--- Work instructions ---
Copy word for word each line from the one that has "r x).carders = s.carders := rfl" to the last line of the records, with no other lines.

--- Given information ---
□ □ □

-- ==== Sys2Proof/Laws/State.lean ====
section
/-! SUPPORT. What each update of the state leaves in each field: one lemma per field per update, so that no proof unfolds an
update. The fields of the wave in focus follow from the `_w` lemma of an update. -/

set_option Elab.async false

namespace Sys2Proof.Machine

/-! ### `State.onWave` -/

@[simp] theorem State.onWave_w (s : State) (f : Wave → Wave) : (s.onWave f).w = f s.w := rfl
@[simp] theorem State.onWave_waves (s : State) (f : Wave → Wave) : (s.onWave f).waves = s.waves := rfl
@[simp] theorem State.onWave_focus (s : State) (f : Wave → Wave) : (s.onWave f).focus = s.focus := rfl
@[simp] theorem State.onWave_holders (s : State) (f : Wave → Wave) : (s.onWave f).holders = s.holders := rfl
@[simp] theorem State.onWave_agenda (s : State) (f : Wave → Wave) : (s.onWave f).agenda = s.agenda := rfl
@[simp] theorem State.onWave_free (s : State) (f : Wave → Wave) : (s.onWave f).free = s.free := rfl
@[simp] theorem State.onWave_nanotime (s : State) (f : Wave → Wave) : (s.onWave f).nanotime = s.nanotime := rfl
@[simp] theorem State.onWave_cycle (s : State) (f : Wave → Wave) : (s.onWave f).cycle = s.cycle := rfl
@[simp] theorem State.onWave_stamp (s : State) (f : Wave → Wave) : (s.onWave f).stamp = s.stamp := rfl
@[simp] theorem State.onWave_mem (s : State) (f : Wave → Wave) : (s.onWave f).mem = s.mem := rfl
@[simp] theorem State.onWave_poison (s : State) (f : Wave → Wave) : (s.onWave f).poison = s.poison := rfl
@[simp] theorem State.onWave_damage (s : State) (f : Wave → Wave) : (s.onWave f).damage = s.damage := rfl
@[simp] theorem State.onWave_decided (s : State) (f : Wave → Wave) : (s.onWave f).decided = s.decided := rfl
@[simp] theorem State.onWave_hostCopy (s : State) (f : Wave → Wave) : (s.onWave f).hostCopy = s.hostCopy := rfl
@[simp] theorem State.onWave_lanemaps (s : State) (f : Wave → Wave) : (s.onWave f).lanemaps = s.lanemaps := rfl
@[simp] theorem State.onWave_teams (s : State) (f : Wave → Wave) : (s.onWave f).teams = s.teams := rfl
@[simp] theorem State.onWave_launches (s : State) (f : Wave → Wave) : (s.onWave f).launches = s.launches := rfl
@[simp] theorem State.onWave_contexts (s : State) (f : Wave → Wave) : (s.onWave f).contexts = s.contexts := rfl
@[simp] theorem State.onWave_whorls (s : State) (f : Wave → Wave) : (s.onWave f).whorls = s.whorls := rfl
@[simp] theorem State.onWave_cores (s : State) (f : Wave → Wave) : (s.onWave f).cores = s.cores := rfl
@[simp] theorem State.onWave_tlb (s : State) (f : Wave → Wave) : (s.onWave f).tlb = s.tlb := rfl
@[simp] theorem State.onWave_tlbinvs (s : State) (f : Wave → Wave) : (s.onWave f).tlbinvs = s.tlbinvs := rfl
@[simp] theorem State.onWave_ats (s : State) (f : Wave → Wave) : (s.onWave f).ats = s.ats := rfl
@[simp] theorem State.onWave_carders (s : State) (f : Wave → Wave) : (s.onWave f).carders = s.carders := rfl
@[simp] theorem State.onWave_distaff (s : State) (f : Wave → Wave) : (s.onWave f).distaff = s.distaff := rfl
@[simp] theorem State.onWave_egress (s : State) (f : Wave → Wave) : (s.onWave f).egress = s.egress := rfl
@[simp] theorem State.onWave_seqTable (s : State) (f : Wave → Wave) : (s.onWave f).seqTable = s.seqTable := rfl
@[simp] theorem State.onWave_retired (s : State) (f : Wave → Wave) : (s.onWave f).retired = s.retired := rfl
@[simp] theorem State.onWave_mgmt (s : State) (f : Wave → Wave) : (s.onWave f).mgmt = s.mgmt := rfl
@[simp] theorem State.onWave_reads (s : State) (f : Wave → Wave) : (s.onWave f).reads = s.reads := rfl
@[simp] theorem State.onWave_parked (s : State) (f : Wave → Wave) : (s.onWave f).parked = s.parked := rfl
@[simp] theorem State.onWave_walks (s : State) (f : Wave → Wave) : (s.onWave f).walks = s.walks := rfl
@[simp] theorem State.onWave_walkCache (s : State) (f : Wave → Wave) : (s.onWave f).walkCache = s.walkCache := rfl
@[simp] theorem State.onWave_moves (s : State) (f : Wave → Wave) : (s.onWave f).moves = s.moves := rfl

/-! ### `State.onArch` -/

@[simp] theorem State.onArch_w (s : State) (f : Arch → Arch) : (s.onArch f).w = { s.w with a := f s.w.a } := rfl
@[simp] theorem State.onArch_waves (s : State) (f : Arch → Arch) : (s.onArch f).waves = s.waves := rfl
@[simp] theorem State.onArch_focus (s : State) (f : Arch → Arch) : (s.onArch f).focus = s.focus := rfl
@[simp] theorem State.onArch_holders (s : State) (f : Arch → Arch) : (s.onArch f).holders = s.holders := rfl
@[simp] theorem State.onArch_agenda (s : State) (f : Arch → Arch) : (s.onArch f).agenda = s.agenda := rfl
@[simp] theorem State.onArch_free (s : State) (f : Arch → Arch) : (s.onArch f).free = s.free := rfl
@[simp] theorem State.onArch_nanotime (s : State) (f : Arch → Arch) : (s.onArch f).nanotime = s.nanotime := rfl
@[simp] theorem State.onArch_cycle (s : State) (f : Arch → Arch) : (s.onArch f).cycle = s.cycle := rfl
@[simp] theorem State.onArch_stamp (s : State) (f : Arch → Arch) : (s.onArch f).stamp = s.stamp := rfl
@[simp] theorem State.onArch_mem (s : State) (f : Arch → Arch) : (s.onArch f).mem = s.mem := rfl
@[simp] theorem State.onArch_poison (s : State) (f : Arch → Arch) : (s.onArch f).poison = s.poison := rfl
@[simp] theorem State.onArch_damage (s : State) (f : Arch → Arch) : (s.onArch f).damage = s.damage := rfl
@[simp] theorem State.onArch_decided (s : State) (f : Arch → Arch) : (s.onArch f).decided = s.decided := rfl
@[simp] theorem State.onArch_hostCopy (s : State) (f : Arch → Arch) : (s.onArch f).hostCopy = s.hostCopy := rfl
@[simp] theorem State.onArch_lanemaps (s : State) (f : Arch → Arch) : (s.onArch f).lanemaps = s.lanemaps := rfl
@[simp] theorem State.onArch_teams (s : State) (f : Arch → Arch) : (s.onArch f).teams = s.teams := rfl
@[simp] theorem State.onArch_launches (s : State) (f : Arch → Arch) : (s.onArch f).launches = s.launches := rfl
@[simp] theorem State.onArch_contexts (s : State) (f : Arch → Arch) : (s.onArch f).contexts = s.contexts := rfl
@[simp] theorem State.onArch_whorls (s : State) (f : Arch → Arch) : (s.onArch f).whorls = s.whorls := rfl
@[simp] theorem State.onArch_cores (s : State) (f : Arch → Arch) : (s.onArch f).cores = s.cores := rfl
@[simp] theorem State.onArch_tlb (s : State) (f : Arch → Arch) : (s.onArch f).tlb = s.tlb := rfl
@[simp] theorem State.onArch_tlbinvs (s : State) (f : Arch → Arch) : (s.onArch f).tlbinvs = s.tlbinvs := rfl
@[simp] theorem State.onArch_ats (s : State) (f : Arch → Arch) : (s.onArch f).ats = s.ats := rfl
@[simp] theorem State.onArch_carders (s : State) (f : Arch → Arch) : (s.onArch f).carders = s.carders := rfl
@[simp] theorem State.onArch_distaff (s : State) (f : Arch → Arch) : (s.onArch f).distaff = s.distaff := rfl
@[simp] theorem State.onArch_egress (s : State) (f : Arch → Arch) : (s.onArch f).egress = s.egress := rfl
@[simp] theorem State.onArch_seqTable (s : State) (f : Arch → Arch) : (s.onArch f).seqTable = s.seqTable := rfl
@[simp] theorem State.onArch_retired (s : State) (f : Arch → Arch) : (s.onArch f).retired = s.retired := rfl
@[simp] theorem State.onArch_mgmt (s : State) (f : Arch → Arch) : (s.onArch f).mgmt = s.mgmt := rfl
@[simp] theorem State.onArch_reads (s : State) (f : Arch → Arch) : (s.onArch f).reads = s.reads := rfl
@[simp] theorem State.onArch_parked (s : State) (f : Arch → Arch) : (s.onArch f).parked = s.parked := rfl
@[simp] theorem State.onArch_walks (s : State) (f : Arch → Arch) : (s.onArch f).walks = s.walks := rfl
@[simp] theorem State.onArch_walkCache (s : State) (f : Arch → Arch) : (s.onArch f).walkCache = s.walkCache := rfl
@[simp] theorem State.onArch_moves (s : State) (f : Arch → Arch) : (s.onArch f).moves = s.moves := rfl

/-! ### `State.setV` -/

@[simp] theorem State.setV_w (s : State) (r t : Nat) (x : W32) : (s.setV r t x).w = { s.w with a := s.w.a.setV r t x } := rfl
@[simp] theorem State.setV_waves (s : State) (r t : Nat) (x : W32) : (s.setV r t x).waves = s.waves := rfl
@[simp] theorem State.setV_focus (s : State) (r t : Nat) (x : W32) : (s.setV r t x).focus = s.focus := rfl
@[simp] theorem State.setV_holders (s : State) (r t : Nat) (x : W32) : (s.setV r t x).holders = s.holders := rfl
@[simp] theorem State.setV_agenda (s : State) (r t : Nat) (x : W32) : (s.setV r t x).agenda = s.agenda := rfl
@[simp] theorem State.setV_free (s : State) (r t : Nat) (x : W32) : (s.setV r t x).free = s.free := rfl
@[simp] theorem State.setV_nanotime (s : State) (r t : Nat) (x : W32) : (s.setV r t x).nanotime = s.nanotime := rfl
@[simp] theorem State.setV_cycle (s : State) (r t : Nat) (x : W32) : (s.setV r t x).cycle = s.cycle := rfl
@[simp] theorem State.setV_stamp (s : State) (r t : Nat) (x : W32) : (s.setV r t x).stamp = s.stamp := rfl
@[simp] theorem State.setV_mem (s : State) (r t : Nat) (x : W32) : (s.setV r t x).mem = s.mem := rfl
@[simp] theorem State.setV_poison (s : State) (r t : Nat) (x : W32) : (s.setV r t x).poison = s.poison := rfl
@[simp] theorem State.setV_damage (s : State) (r t : Nat) (x : W32) : (s.setV r t x).damage = s.damage := rfl
@[simp] theorem State.setV_decided (s : State) (r t : Nat) (x : W32) : (s.setV r t x).decided = s.decided := rfl
@[simp] theorem State.setV_hostCopy (s : State) (r t : Nat) (x : W32) : (s.setV r t x).hostCopy = s.hostCopy := rfl
@[simp] theorem State.setV_lanemaps (s : State) (r t : Nat) (x : W32) : (s.setV r t x).lanemaps = s.lanemaps := rfl
@[simp] theorem State.setV_teams (s : State) (r t : Nat) (x : W32) : (s.setV r t x).teams = s.teams := rfl
@[simp] theorem State.setV_launches (s : State) (r t : Nat) (x : W32) : (s.setV r t x).launches = s.launches := rfl
@[simp] theorem State.setV_contexts (s : State) (r t : Nat) (x : W32) : (s.setV r t x).contexts = s.contexts := rfl
@[simp] theorem State.setV_whorls (s : State) (r t : Nat) (x : W32) : (s.setV r t x).whorls = s.whorls := rfl
@[simp] theorem State.setV_cores (s : State) (r t : Nat) (x : W32) : (s.setV r t x).cores = s.cores := rfl
@[simp] theorem State.setV_tlb (s : State) (r t : Nat) (x : W32) : (s.setV r t x).tlb = s.tlb := rfl
@[simp] theorem State.setV_tlbinvs (s : State) (r t : Nat) (x : W32) : (s.setV r t x).tlbinvs = s.tlbinvs := rfl
@[simp] theorem State.setV_ats (s : State) (r t : Nat) (x : W32) : (s.setV r t x).ats = s.ats := rfl
@[simp] theorem State.setV_carders (s : State) (r t : Nat) (x : W32) : (s.setV r t x).carders = s.carders := rfl
@[simp] theorem State.setV_distaff (s : State) (r t : Nat) (x : W32) : (s.setV r t x).distaff = s.distaff := rfl
@[simp] theorem State.setV_egress (s : State) (r t : Nat) (x : W32) : (s.setV r t x).egress = s.egress := rfl
@[simp] theorem State.setV_seqTable (s : State) (r t : Nat) (x : W32) : (s.setV r t x).seqTable = s.seqTable := rfl
@[simp] theorem State.setV_retired (s : State) (r t : Nat) (x : W32) : (s.setV r t x).retired = s.retired := rfl
@[simp] theorem State.setV_mgmt (s : State) (r t : Nat) (x : W32) : (s.setV r t x).mgmt = s.mgmt := rfl
@[simp] theorem State.setV_reads (s : State) (r t : Nat) (x : W32) : (s.setV r t x).reads = s.reads := rfl
@[simp] theorem State.setV_parked (s : State) (r t : Nat) (x : W32) : (s.setV r t x).parked = s.parked := rfl
@[simp] theorem State.setV_walks (s : State) (r t : Nat) (x : W32) : (s.setV r t x).walks = s.walks := rfl
@[simp] theorem State.setV_walkCache (s : State) (r t : Nat) (x : W32) : (s.setV r t x).walkCache = s.walkCache := rfl
@[simp] theorem State.setV_moves (s : State) (r t : Nat) (x : W32) : (s.setV r t x).moves = s.moves := rfl

/-! ### `State.setS` -/

@[simp] theorem State.setS_w (s : State) (r : Nat) (x : W64) : (s.setS r x).w = { s.w with a := s.w.a.setS r x } := rfl
@[simp] theorem State.setS_waves (s : State) (r : Nat) (x : W64) : (s.setS r x).waves = s.waves := rfl
@[simp] theorem State.setS_focus (s : State) (r : Nat) (x : W64) : (s.setS r x).focus = s.focus := rfl
@[simp] theorem State.setS_holders (s : State) (r : Nat) (x : W64) : (s.setS r x).holders = s.holders := rfl
@[simp] theorem State.setS_agenda (s : State) (r : Nat) (x : W64) : (s.setS r x).agenda = s.agenda := rfl
@[simp] theorem State.setS_free (s : State) (r : Nat) (x : W64) : (s.setS r x).free = s.free := rfl
@[simp] theorem State.setS_nanotime (s : State) (r : Nat) (x : W64) : (s.setS r x).nanotime = s.nanotime := rfl
@[simp] theorem State.setS_cycle (s : State) (r : Nat) (x : W64) : (s.setS r x).cycle = s.cycle := rfl
@[simp] theorem State.setS_stamp (s : State) (r : Nat) (x : W64) : (s.setS r x).stamp = s.stamp := rfl
@[simp] theorem State.setS_mem (s : State) (r : Nat) (x : W64) : (s.setS r x).mem = s.mem := rfl
@[simp] theorem State.setS_poison (s : State) (r : Nat) (x : W64) : (s.setS r x).poison = s.poison := rfl
@[simp] theorem State.setS_damage (s : State) (r : Nat) (x : W64) : (s.setS r x).damage = s.damage := rfl
@[simp] theorem State.setS_decided (s : State) (r : Nat) (x : W64) : (s.setS r x).decided = s.decided := rfl
@[simp] theorem State.setS_hostCopy (s : State) (r : Nat) (x : W64) : (s.setS r x).hostCopy = s.hostCopy := rfl
@[simp] theorem State.setS_lanemaps (s : State) (r : Nat) (x : W64) : (s.setS r x).lanemaps = s.lanemaps := rfl
@[simp] theorem State.setS_teams (s : State) (r : Nat) (x : W64) : (s.setS r x).teams = s.teams := rfl
@[simp] theorem State.setS_launches (s : State) (r : Nat) (x : W64) : (s.setS r x).launches = s.launches := rfl
@[simp] theorem State.setS_contexts (s : State) (r : Nat) (x : W64) : (s.setS r x).contexts = s.contexts := rfl
@[simp] theorem State.setS_whorls (s : State) (r : Nat) (x : W64) : (s.setS r x).whorls = s.whorls := rfl
@[simp] theorem State.setS_cores (s : State) (r : Nat) (x : W64) : (s.setS r x).cores = s.cores := rfl
@[simp] theorem State.setS_tlb (s : State) (r : Nat) (x : W64) : (s.setS r x).tlb = s.tlb := rfl
@[simp] theorem State.setS_tlbinvs (s : State) (r : Nat) (x : W64) : (s.setS r x).tlbinvs = s.tlbinvs := rfl
@[simp] theorem State.setS_ats (s : State) (r : Nat) (x : W64) : (s.setS r x).ats = s.ats := rfl
@[simp] theorem State.setS_carders (s : State) (r : Nat) (x : W64) : (s.setS r x).carders = s.carders := rfl
@[simp] theorem State.setS_distaff (s : State) (r : Nat) (x : W64) : (s.setS r x).distaff = s.distaff := rfl
@[simp] theorem State.setS_egress (s : State) (r : Nat) (x : W64) : (s.setS r x).egress = s.egress := rfl
@[simp] theorem State.setS_seqTable (s : State) (r : Nat) (x : W64) : (s.setS r x).seqTable = s.seqTable := rfl
@[simp] theorem State.setS_retired (s : State) (r : Nat) (x : W64) : (s.setS r x).retired = s.retired := rfl
@[simp] theorem State.setS_mgmt (s : State) (r : Nat) (x : W64) : (s.setS r x).mgmt = s.mgmt := rfl
@[simp] theorem State.setS_reads (s : State) (r : Nat) (x : W64) : (s.setS r x).reads = s.reads := rfl
@[simp] theorem State.setS_parked (s : State) (r : Nat) (x : W64) : (s.setS r x).parked = s.parked := rfl
@[simp] theorem State.setS_walks (s : State) (r : Nat) (x : W64) : (s.setS r x).walks = s.walks := rfl
@[simp] theorem State.setS_walkCache (s : State) (r : Nat) (x : W64) : (s.setS r x).walkCache = s.walkCache := rfl
@[simp] theorem State.setS_moves (s : State) (r : Nat) (x : W64) : (s.setS r x).moves = s.moves := rfl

□ □ □

--- Finished task ---
@[simp] theorem State.setS_carders (s : State) (r : Nat) (x : W64) : (s.setS r x).carders = s.carders := rfl
@[simp] theorem State.setS_distaff (s : State) (r : Nat) (x : W64) : (s.setS r x).distaff = s.distaff := rfl
@[simp] theorem State.setS_egress (s : State) (r : Nat) (x : W64) : (s.setS r x).egress = s.egress := rfl
@[simp] theorem State.setS_seqTable (s : State) (r : Nat) (x : W64) : (s.setS r x).seqTable = s.seqTable := rfl
@[simp] theorem State.setS_retired (s : State) (r : Nat) (x : W64) : (s.setS r x).retired = s.retired := rfl
@[simp] theorem State.setS_mgmt (s : State) (r : Nat) (x : W64) : (s.setS r x).mgmt = s.mgmt := rfl
@[simp] theorem State.setS_reads (s : State) (r : Nat) (x : W64) : (s.setS r x).reads = s.reads := rfl
@[simp] theorem State.setS_parked (s : State) (r : Nat) (x : W64) : (s.setS r x).parked = s.parked := rfl
@[simp] theorem State.setS_walks (s : State) (r : Nat) (x : W64) : (s.setS r x).walks = s.walks := rfl
@[simp] theorem State.setS_walkCache (s : State) (r : Nat) (x : W64) : (s.setS r x).walkCache = s.walkCache := rfl
@[simp] theorem State.setS_moves (s : State) (r : Nat) (x : W64) : (s.setS r x).moves = s.moves := rfl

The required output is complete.